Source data
-- ==== Sys2Proof/Machine/FrameCommands.lean ====
section
/-! DEFINITION. The commands of received frames (R164). -/

namespace Sys2Proof.Machine

/-- RESTART_FRAME (R175). -/
def execRestartFrame (st : Station) (mask : StationMask) (s : State) : Host.Outcome State Fault Refusal :=
  .next (deliver st (.restart mask) s)

/-- STOP_FRAME (R89). -/
def execStopFrame (st : Station) (kind : StopKind) (code : Option Cause) (s : State) : Host.Outcome State Fault Refusal :=
  .next (deliver st (.stop kind code) s)

/-- RELEASE_FRAME (R90). -/
def execReleaseFrame (st : Station) (s : State) : Host.Outcome State Fault Refusal :=
  .next (deliver st .release s)

/-- RESUME (R100, R101). -/
def execResume (st : Station) (s : State) : Host.Outcome State Fault Refusal :=
  .next (deliver st .resume s)

/-- WAKE (R96). -/
def execWake (st : Station) (mask : StationMask) (s : State) : Host.Outcome State Fault Refusal :=
  .next (deliver st (.wake mask) s)

/-- PARK (R98). -/
def execPark (st : Station) (mask : StationMask) (s : State) : Host.Outcome State Fault Refusal :=
  .next (deliver st (.park mask) s)

/-- HOME (R42). -/
def execHome (st : Station) (mask : StationMask) (s : State) : Host.Outcome State Fault Refusal :=
  .next (deliver st (.home mask) s)

/-- DEMAND_FRAME (R57, R29). -/
def execDemandFrame (st : Station) (items : DemandItems) (s : State) : Host.Outcome State Fault Refusal :=
  .next (deliver st (.demand items) s)

/-- STATUS_FRAME (R55, R64, R90). -/
def execStatusFrame (st : Station) (items : StatusItems) (s : State) : Host.Outcome State Fault Refusal :=
  .next (deliver st (.status items) s)

/-- TAKE_PREPARE (R108). -/
def execTakePrepare (st : Station) (n : Byte) (mask : StationMask) (s : State) : Host.Outcome State Fault Refusal :=
  .next (deliver st (.take (.prepare n mask)) s)

/-- TAKE_CUE (R109). -/
def execTakeCue (st : Station) (n : Byte) (mask : StationMask) (inMark outMark : Byte) (s : State) : Host.Outcome State Fault Refusal :=
  .next (deliver st (.take (.cue n mask inMark outMark)) s)

/-- TAKE_ROLL (R111, R112). -/
def execTakeRoll (st : Station) (n : Byte) (t : Ms16) (s : State) : Host.Outcome State Fault Refusal :=
  .next (deliver st (.take (.roll n t)) s)

/-- TAKE_CUT (R118, R121). -/
def execTakeCut (st : Station) (n : Byte) (t : Ms16) (s : State) : Host.Outcome State Fault Refusal :=
  .next (deliver st (.take (.cut n t)) s)

/-- TAKE_ABORT (R123). -/
def execTakeAbort (st : Station) (n reason origin : Byte) (s : State) : Host.Outcome State Fault Refusal :=
  .next (deliver st (.take (.abort n reason origin)) s)

/-- TAKE_DELETE (R125). -/
def execTakeDelete (st : Station) (n : Byte) (s : State) : Host.Outcome State Fault Refusal :=
  .next (deliver st (.take (.delete n)) s)

/-- TAKE_LOCK (R126), or the TAKE frame of no named subkind that its operand spells (R183, log 30). -/
def execTakeLock (st : Station) (n : Byte) (s : State) (unnamed : Option UnnamedTake := none) :
    Host.Outcome State Fault Refusal :=
  .next (deliver st (.take (match unnamed with | none => .lock n | some x => .unnamed x.excess n x.rest)) s)

/-- MARK (R116). -/
def execMark (st : Station) (t : Ms16) (s : State) : Host.Outcome State Fault Refusal :=
  .next (deliver st (.mark t) s)

end Sys2Proof.Machine
end

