-- ==== Sys2Proof/Certificates/Slice0/Obligations.lean ====
section
/-! DEFINITION. The statements for the provers: what each command and each kind of state does, by the rules named. -/

open Sys2Proof Sys2Proof.Machine Sys2Proof.Safety

/-! ### The machine -/

/-- The command at the front of the queue is taken, on the state with the queue's rest (log 2). -/
def Obligations.StepRunsFrontCommand : Prop :=
  ∀ (c : Instr) (rest : List Instr) (s : State), s.pending = c :: rest → step s = exec c { s with pending := rest }

/-- On an empty queue one microsecond passes (log 3): the phase advances, but holds at 499 for a waiting correction and at 999
for the update; while the node is in no frame two bit times pass at the level the line was last read, the node's own error flag
over it: recessive bits count up to 12, and up to 256 under the fault pause, dominant ones up to 64 (log 21). -/
def Obligations.IdleStepTicks : Prop :=
  ∀ s : State, s.pending = [] →
    let bit (l : Lnk) : Lnk :=
      if l.level = true ∧ l.errorFlag = 0 then { l with
        dominantRun := 0, recessiveRun := min 12 (l.recessiveRun + 1)
        pauseCount := if l.faultPause then min 256 (l.pauseCount + 1) else l.pauseCount }
      else { l with
        errorFlag := l.errorFlag - 1, recessiveRun := 0, pauseCount := 0
        dominantRun := if l.dominantRun < 65 then min 64 (l.dominantRun + 1) else l.dominantRun }
    step s = .next { s with
      cck := { s.cck with phase :=
        if s.cck.phase = 499 ∧ s.cck.pending.isSome = true then 499
        else if 999 ≤ s.cck.phase then 999 else s.cck.phase + 1 }
      lnk := if s.lnk.tx = none ∧ s.lnk.receiving = false then bit (bit s.lnk) else s.lnk }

Assignment: The reply must be a number and nothing more: the count of lines above that contain the word "recessiveRun".

Completed exercise: 2